36x-15y+50z=-10
2x+25y=40
54x-5y+30z=-160
are you solving for x, y, and z ?
what method have you learned ?
I would change the second equation to
2x = 40 - 25y
now think of the first equation,
36x-15y+50z=-10 as
18(2x) - 15y + 50z = -10
18(40 - 25y) - 15y + 50z = -10
simplify and do the same thing to the third equation.
Now you have 2 equations in y and z, which can be readily solved.
Let me know what you got.
The method we learned is like multiplying an equation and then add it to another equation to cancel a variable. I did:
36x-15y+50z=-10
-162x+15y-90z=480 (3rd eq. multiplied by 3)
which gave me -126x-40z=470
then I did:
2x+25y=40
270x-25y+150z=-800 (3rd eq. multiplied by 5)
which gave me 272x+150z=-760
This is the part where I'm stuck on because I usually would combine the 2 new equations (after multiplying one of them to cancel out a variable) to cancel out a variable. But in this case I can't find a number that helps?
ok, I would now work on the z's
you have -40z and +150z
the LCM of 40 and 150 is 600, so multiply your -126x-40z=470 by 15 and
272x+150z=-760 by 4
You would then add to eliminate the z's
I did not check your arithmetic, so good luck
Oh okay I forgot to use the LCM. Thanks :]
To solve this system of equations, we can use the method of elimination or substitution. Let's use the method of elimination.
1. Write down the three equations:
36x - 15y + 50z = -10 (Equation 1)
2x + 25y = 40 (Equation 2)
54x - 5y + 30z = -160 (Equation 3)
2. Choose two equations to begin eliminating a variable. In this case, let's eliminate the y-variable.
Multiply Equation 2 by 15 to make the coefficients of y in both equations equal:
30x + 375y = 600 (Equation 4)
3. Multiply Equation 1 by 25 to make the coefficients of y in both equations equal:
900x - 375y + 1250z = -250 (Equation 5)
4. Subtract Equation 4 from Equation 5 to eliminate the y-variable:
(900x - 375y + 1250z) - (30x + 375y) = -250 - 600
870x + 1250z = -850 (Equation 6)
5. Now, let's eliminate another variable.
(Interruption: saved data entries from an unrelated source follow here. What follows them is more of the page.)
-- ==== Sys2Proof/Laws/PerInstr.lean ====
section
/-! SUPPORT. EncodeDecode, instruction by instruction: the bundle that holds a well-formed instruction decodes to it (R68 to R84). An event has
no encoding. -/

set_option linter.unusedSimpArgs false
set_option linter.unreachableTactic false
set_option linter.unusedTactic false

namespace Sys2Proof.Laws.EncodeDecode

set_option Elab.async false

open Sys2Proof Sys2Proof.Machine Sys2Proof.Laws

/-- The bundle that holds the instruction alone decodes to it. -/
def Statement (i : Instr) : Prop := i.wellFormed = true → ∀ w, encode i = some w → decodeTableWord 256 w.toNat = some i

theorem iadd (o : SR) : Statement (.iadd o) := by
  intro h w e
  obtain rfl := Option.some.inj e
  refine table_s0 ?_
  rw [decodeS, if_neg (nonzero 30 6 (wSR_op ..) (by decide)), wSR_op]
  refine Eq.trans (b := decAlu _ _ ) rfl ?_
  simp (disch := decide) only [decAlu, need, decAccw, fnVF, fnVI, fnAcc, wSR_op, wSR_qp, wSR_d, wSR_a, wSR_b, wSR_low, wSR_bit,
    field_hi, field_lo, field_all, bit_hi, bit_lo, bit_bit, bit_zero, field_bit, Nat.reduceSub, srcOf_bits, srcOk_bits]
  first | rfl | simp_all [need, Instr.wellFormed]

theorem isub (o : SR) : Statement (.isub o) := by
  intro h w e
  obtain rfl := Option.some.inj e
  refine table_s0 ?_
  rw [decodeS, if_neg (nonzero 30 6 (wSR_op ..) (by decide)), wSR_op]
  refine Eq.trans (b := decAlu _ _ ) rfl ?_
  simp (disch := decide) only [decAlu, need, decAccw, fnVF, fnVI, fnAcc, wSR_op, wSR_qp, wSR_d, wSR_a, wSR_b, wSR_low, wSR_bit,
    field_hi, field_lo, field_all, bit_hi, bit_lo, bit_bit, bit_zero, field_bit, Nat.reduceSub, srcOf_bits, srcOk_bits]
  first | rfl | simp_all [need, Instr.wellFormed]

theorem andR (o : SR) : Statement (.andR o) := by
  intro h w e
  obtain rfl := Option.some.inj e
  refine table_s0 ?_
  rw [decodeS, if_neg (nonzero 30 6 (wSR_op ..) (by decide)), wSR_op]
  refine Eq.trans (b := decAlu _ _ ) rfl ?_
  simp (disch := decide) only [decAlu, need, decAccw, fnVF, fnVI, fnAcc, wSR_op, wSR_qp, wSR_d, wSR_a, wSR_b, wSR_low, wSR_bit,
    field_hi, field_lo, field_all, bit_hi, bit_lo, bit_bit, bit_zero, field_bit, Nat.reduceSub, srcOf_bits, srcOk_bits]
  first | rfl | simp_all [need, Instr.wellFormed]

theorem orR (o : SR) : Statement (.orR o) := by
  intro h w e
  obtain rfl := Option.some.inj e
  refine table_s0 ?_
  rw [decodeS, if_neg (nonzero 30 6 (wSR_op ..) (by decide)), wSR_op]
  refine Eq.trans (b := decAlu _ _ ) rfl ?_
  simp (disch := decide) only [decAlu, need, decAccw, fnVF, fnVI, fnAcc, wSR_op, wSR_qp, wSR_d, wSR_a, wSR_b, wSR_low, wSR_bit,
    field_hi, field_lo, field_all, bit_hi, bit_lo, bit_bit, bit_zero, field_bit, Nat.reduceSub, srcOf_bits, srcOk_bits]
  first | rfl | simp_all [need, Instr.wellFormed]

theorem xor (o : SR) : Statement (.xor o) := by
  intro h w e
  obtain rfl := Option.some.inj e
  refine table_s0 ?_
  rw [decodeS, if_neg (nonzero 30 6 (wSR_op ..) (by decide)), wSR_op]
  refine Eq.trans (b := decAlu _ _ ) rfl ?_
  simp (disch := decide) only [decAlu, need, decAccw, fnVF, fnVI, fnAcc, wSR_op, wSR_qp, wSR_d, wSR_a, wSR_b, wSR_low, wSR_bit,
    field_hi, field_lo, field_all, bit_hi, bit_lo, bit_bit, bit_zero, field_bit, Nat.reduceSub, srcOf_bits, srcOk_bits]
  first | rfl | simp_all [need, Instr.wellFormed]

theorem andn (o : SR) : Statement (.andn o) := by
  intro h w e
  obtain rfl := Option.some.inj e
  refine table_s0 ?_
  rw [decodeS, if_neg (nonzero 30 6 (wSR_op ..) (by decide)), wSR_op]
  refine Eq.trans (b := decAlu _ _ ) rfl ?_
  simp (disch := decide) only [decAlu, need, decAccw, fnVF, fnVI, fnAcc, wSR_op, wSR_qp, wSR_d, wSR_a, wSR_b, wSR_low, wSR_bit,
    field_hi, field_lo, field_all, bit_hi, bit_lo, bit_bit, bit_zero, field_bit, Nat.reduceSub, srcOf_bits, srcOk_bits]
  first | rfl | simp_all [need, Instr.wellFormed]

theorem orn (o : SR) : Statement (.orn o) := by
  intro h w e
  obtain rfl := Option.some.inj e
  refine table_s0 ?_
  rw [decodeS, if_neg (nonzero 30 6 (wSR_op ..) (by decide)), wSR_op]
  refine Eq.trans (b := decAlu _ _ ) rfl ?_
  simp (disch := decide) only [decAlu, need, decAccw, fnVF, fnVI, fnAcc, wSR_op, wSR_qp, wSR_d, wSR_a, wSR_b, wSR_low, wSR_bit,
    field_hi, field_lo, field_all, bit_hi, bit_lo, bit_bit, bit_zero, field_bit, Nat.reduceSub, srcOf_bits, srcOk_bits]
  first | rfl | simp_all [need, Instr.wellFormed]

theorem shl (o : SR) : Statement (.shl o) := by
  intro h w e
  obtain rfl := Option.some.inj e
  refine table_s0 ?_
  rw [decodeS, if_neg (nonzero 30 6 (wSR_op ..) (by decide)), wSR_op]
  refine Eq.trans (b := decAlu _ _ ) rfl ?_
  simp (disch := decide) only [decAlu, need, decAccw, fnVF, fnVI, fnAcc, wSR_op, wSR_qp, wSR_d, wSR_a, wSR_b, wSR_low, wSR_bit,
    field_hi, field_lo, field_all, bit_hi, bit_lo, bit_bit, bit_zero, field_bit, Nat.reduceSub, srcOf_bits, srcOk_bits]
  first | rfl | simp_all [need, Instr.wellFormed]

theorem shr (o : SR) : Statement (.shr o) := by
  intro h w e
  obtain rfl := Option.some.inj e
  refine table_s0 ?_
  rw [decodeS, if_neg (nonzero 30 6 (wSR_op ..) (by decide)), wSR_op]
  refine Eq.trans (b := decAlu _ _ ) rfl ?_
  simp (disch := decide) only [decAlu, need, decAccw, fnVF, fnVI, fnAcc, wSR_op, wSR_qp, wSR_d, wSR_a, wSR_b, wSR_low, wSR_bit,
    field_hi, field_lo, field_all, bit_hi, bit_lo, bit_bit, bit_zero, field_bit, Nat.reduceSub, srcOf_bits, srcOk_bits]
  first | rfl | simp_all [need, Instr.wellFormed]

theorem sar (o : SR) : Statement (.sar o) := by
  intro h w e
  obtain rfl := Option.some.inj e
  refine table_s0 ?_
  rw [decodeS, if_neg (nonzero 30 6 (wSR_op ..) (by decide)), wSR_op]
  refine Eq.trans (b := decAlu _ _ ) rfl ?_
  simp (disch := decide) only [decAlu, need, decAccw, fnVF, fnVI, fnAcc, wSR_op, wSR_qp, wSR_d, wSR_a, wSR_b, wSR_low, wSR_bit,
    field_hi, field_lo, field_all, bit_hi, bit_lo, bit_bit, bit_zero, field_bit, Nat.reduceSub, srcOf_bits, srcOk_bits]
  first | rfl | simp_all [need, Instr.wellFormed]

theorem ror (o : SR) : Statement (.ror o) := by
  intro h w e
  obtain rfl := Option.some.inj e
  refine table_s0 ?_
  rw [decodeS, if_neg (nonzero 30 6 (wSR_op ..) (by decide)), wSR_op]
  refine Eq.trans (b := decAlu _ _ ) rfl ?_
  simp (disch := decide) only [decAlu, need, decAccw, fnVF, fnVI, fnAcc, wSR_op, wSR_qp, wSR_d, wSR_a, wSR_b, wSR_low, wSR_bit,
    field_hi, field_lo, field_all, bit_hi, bit_lo, bit_bit, bit_zero, field_bit, Nat.reduceSub, srcOf_bits, srcOk_bits]
  first | rfl | simp_all [need, Instr.wellFormed]

theorem imin (o : SR) : Statement (.imin o) := by
  intro h w e
  obtain rfl := Option.some.inj e
  refine table_s0 ?_
  rw [decodeS, if_neg (nonzero 30 6 (wSR_op ..) (by decide)), wSR_op]
  refine Eq.trans (b := decAlu _ _ ) rfl ?_
  simp (disch := decide) only [decAlu, need, decAccw, fnVF, fnVI, fnAcc, wSR_op, wSR_qp, wSR_d, wSR_a, wSR_b, wSR_low, wSR_bit,
    field_hi, field_lo, field_all, bit_hi, bit_lo, bit_bit, bit_zero, field_bit, Nat.reduceSub, srcOf_bits, srcOk_bits]
  first | rfl | simp_all [need, Instr.wellFormed]

theorem imax (o : SR) : Statement (.imax o) := by
  intro h w e
  obtain rfl := Option.some.inj e
  refine table_s0 ?_
  rw [decodeS, if_neg (nonzero 30 6 (wSR_op ..) (by decide)), wSR_op]
  refine Eq.trans (b := decAlu _ _ ) rfl ?_
  simp (disch := decide) only [decAlu, need, decAccw, fnVF, fnVI, fnAcc, wSR_op, wSR_qp, wSR_d, wSR_a, wSR_b, wSR_low, wSR_bit,
    field_hi, field_lo, field_all, bit_hi, bit_lo, bit_bit, bit_zero, field_bit, Nat.reduceSub, srcOf_bits, srcOk_bits]
  first | rfl | simp_all [need, Instr.wellFormed]

theorem iminz (o : SR) : Statement (.iminz o) := by
  intro h w e
  obtain rfl := Option.some.inj e
  refine table_s0 ?_
  rw [decodeS, if_neg (nonzero 30 6 (wSR_op ..) (by decide)), wSR_op]
  refine Eq.trans (b := decAlu _ _ ) rfl ?_
  simp (disch := decide) only [decAlu, need, decAccw, fnVF, fnVI, fnAcc, wSR_op, wSR_qp, wSR_d, wSR_a, wSR_b, wSR_low, wSR_bit,
    field_hi, field_lo, field_all, bit_hi, bit_lo, bit_bit, bit_zero, field_bit, Nat.reduceSub, srcOf_bits, srcOk_bits]
  first | rfl | simp_all [need, Instr.wellFormed]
In this case, let's eliminate the z-variable.
Multiply Equation 2 by -15 to make the coefficients of z in both equations equal:
-30x - 375y = -600 (Equation 7)
6. Multiply Equation 3 by 10 to make the coefficients of z in both equations equal:
540x - 50y + 300z = -1600 (Equation 8)
7. Add Equation 7 to Equation 8 to eliminate the z-variable:
(540x - 50y + 300z) + (-30x - 375y) = -1600 - 600
510x - 425y = -2200 (Equation 9)
8. Now we have two equations with two variables:
870x + 1250z = -850 (Equation 6)
510x - 425y = -2200 (Equation 9)
9. We can solve this system of equations by either substitution or elimination.
Option 1: Elimination
Multiply Equation 6 by 425 and Equation 9 by 250 to cancel out the coefficients of x:
369750x + 531250z = -361250 (Equation 10)
127500x - 106250y = -550000 (Equation 11)
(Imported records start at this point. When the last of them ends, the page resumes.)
def vForms : List Form :=
  [fpForm "VADD" 0x01 true true true, fpForm "VSUB" 0x02 true true true, fpForm "VMUL" 0x03 true true true,
   fpForm "VFMA" 0x04 true true true, fpForm "VFMS" 0x05 true true true, fpForm "VFNMA" 0x06 true true true,
   fpForm "VMIN" 0x07 true false false, fpForm "VMAX" 0x08 true false false, fpForm "VABS" 0x09 false false false,
   fpForm "VNEG" 0x0A false false false, fpForm "VDIV" 0x0B true true true, fpForm "VSQRT" 0x0C false true true,
   fpForm "VRCP" 0x0D false false true, fpForm "VRSQ" 0x0E false false true, fpForm "VEXP2" 0x0F false false true,
   fpForm "VLOG2" 0x10 false false true, fpForm "VTANH" 0x11 false false true, fpForm "VSCL" 0x12 true true true] ++
  (numbered ["VIADD", "VISUB", "VIMUL", "VIMAD", "VSHL"] (fun m i => intForm m (0x20 + i) [need1 (ints 4), vSat 8])) ++
  [intForm "VSHR" 0x25 [need1 (codes 0 ["8", "16", "32"])], intForm "VSAR" 0x26 [need1 (codes 0 ["8", "16", "32"])]] ++
  (numbered ["VAND", "VOR", "VXOR", "VANDN"] (fun m i => intForm m (0x27 + i) [⟨[("32", 2)], some 2⟩])) ++
  [intForm "VIMIN" 0x2B [need1 (ints 4)], intForm "VIMAX" 0x2C [need1 (ints 4)],
   intForm "VDOT4" 0x2D [need1 [("i8", 4), ("z8", 0)], vSat 8],
   ⟨"VIABS", .v, 0x2E <<< 34, [need1 ((ints 4).drop 3), vSat 8], [vD opv, vA, vKm]⟩,
   ⟨"VCMP", .v, 0x30 <<< 34, [fconds 3, need1 (codes 0 ["f32", "bf16", "f16"]), may [("all", 0), ("any", 4)]], [vD opk, vA, vB, vKm]⟩,
   ⟨"VCMP", .v, 0x30 <<< 34 + 64, [conds 3, need1 (codes 0 ["i8", "i16", "i32"]), may [("all", 0), ("any", 4)]], [vD opk, vA, vB, vKm]⟩,
   ⟨"VSELK", .v, 0x31 <<< 34, [], [vD opv, vA, vB, op1 "kf" 0 3 opk, vKm]⟩] ++
  (numbered ["KAND", "KOR", "KXOR", "KANDN"] (fun m i => ⟨m, .v, 0x32 <<< 34 + i, [], [vD opk, op1 "a" 14 7 opk, op1 "b" 7 7 opk]⟩)) ++
  [⟨"KNOT", .v, 0x32 <<< 34 + 4, [], [vD opk, op1 "a" 14 7 opk]⟩,
   ⟨"KMOV", .v, 0x33 <<< 34, [], [vD opk, op1 "a" 14 7 opk]⟩,
   ⟨"KMOV", .v, 0x33 <<< 34 + 1, [need1 [("v2k", 0)]], [vD opk, vA]⟩,
   ⟨"KMOV", .v, 0x33 <<< 34 + 2, [need1 [("k2v", 0)]], [vD opv, op1 "a" 14 7 opk]⟩,
   ⟨"VCVT", .v, 0x38 <<< 34, [cvtSide 12 true, cvtSide 11 false, may (codes 4 ["rne", "rtz", "rdn", "rup", "sr"]), vSat 1024],
     [vD opv, vA, ⟨"p", 7, 3, .unum, true⟩, vKm]⟩,
   ⟨"VPERMB", .v, 0x39 <<< 34, [need1 (codes 0 ["in", "lo", "hi"])], [vD opv, vA, vB, vKm]⟩,
   ⟨"VPERML", .v, 0x3A <<< 34, [may [("two", 1)]], [vD opv, vA, vB, vKm]⟩,
   redForm "fsum" 0 [fpRed], redForm "fmax" 1 [fpRed], redForm "fmin" 2 [fpRed],
   redForm "isum" 3 [need1 ((codes 3 ["i8", "i16", "i32"]) ++ (codes 3 ["z8", "z16", "z32"]).map (fun e => (e.1, e.2 + 64))), vSat 32],
   redForm "imax" 4 [need1 (codes 3 ["i8", "i16", "i32"])], redForm "imin" 5 [need1 (codes 3 ["i8", "i16", "i32"])],
   redForm "imaxz" 6 [need1 (zRed)], redForm "iminz" 7 [need1 (zRed)],
   ⟨"VMOV", .v, 0x3C <<< 34, [], [vD opv, vA, vKm]⟩,
   ⟨"VBCAST", .v, 0x3C <<< 34 + 1,
     [need1 ([("f32", 2), ("bf16", 1), ("f16", 1), ("e4m3", 0), ("e5m2", 0), ("e2m1", 0), ("i32", 2), ("i16", 1), ("i8", 0), ("i4", 0),
        ("e8m0", 0)].map (fun e => (e.1, (tagCodes.lookup e.1).getD 0 <<< 3 + e.2 <<< 1)) ++ [("b8", 8), ("b16", 10), ("b32", 12)])],
     [vD opv, op1 "a" 14 6 opx, vKm]⟩,
   ⟨"VIMM", .v, 0x3D <<< 34, [need1 (codes 14 ["i8", "i16", "i32"])], [vD opv, sImm, vKm]⟩,
   ⟨"RFMODE", .v0, 0x3E <<< 34, [], [op1 "imm" 0 14 .snum]⟩,
   ⟨"VTAG", .v, 0x3F <<< 34, [need1 (anyTag 0)], [vD opv, vA]⟩]
where
  fpRed : ModSet := need1 (codes 3 ["f32", "bf16", "f16"])
  zRed : List (String × Nat) := codes 3 ["z8", "z16", "z32"] ++ codes 3 ["i8", "i16", "i32"]

/-! The X and C slots. -/

/-- The switches of an MMA after its mode (R196). -/
def mmaTail : List ModSet := [may [("rb", 32)], may [("mc", 64)], may [("ovw", 128)]]
def mmaA : ModSet := may [("e4m3", 0), ("e5m2", 8)]
def mmaB : ModSet := may [("e4m3", 0), ("e5m2", 16)]

/-- An MMA by its mode. -/
def mmaForm (mods : List ModSet) : Form := ⟨"MMA", .x, 0x01 <<< 30, mods ++ mmaTail, [xAcc, op1 "asel" 16 7 .xsrc, xBsel]⟩

/-- The image of a tile's load or store (R202, R203). -/
def image : ModSet := may [("bf16", 1), ("f16", 2)]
Multiply Equation 10 by 2 and Equation 11 by 3 to make the coefficients of z in both equations equal:
739500x + 1062500z = -722500 (Equation 12)
382500x - 318750y = -1650000 (Equation 13)
Subtract Equation 12 from Equation 13 to eliminate the z-variable:
(382500x - 318750y) - (739500x + 1062500z) = (-1650000) - (-722500)
-357000x - 1593750z = -927500
Now we have two new equations:
-357000x - 1593750z = -927500 (Equation 14)
413750x - 106250y = -927500 (Equation 15)
Multiply Equation 14 by -413750 and Equation 15 by 357000 to cancel out the coefficients of x:
147752500000x + 659421875000z = 382418750000 (Equation 16)
147757500000x - 56427500000y = -330322500000 (Equation 17)
Subtract Equation 16 from Equation 17 to eliminate the x-variable:
(147757500000x - 56427500000y) - (147752500000x + 659421875000z) = (-330322500000) - 382418750000
499500000z = -712741250000
Solve for z:
z = -712741250000 / 499500000 = -1425
Substitute z = -1425 back into Equation 6 or 9 to find x or y.
Option 2: Substitution
Solve Equation 6 or 9 for x or y and substitute it into the other equation to find the remaining variable.
Once you have determined values for x, y, and z, you can substitute them back into any of the original equations to check if they satisfy the system.
Please note that this solution process involves a lot of steps, so it may be easier to use matrix methods or software to solve such systems of equations.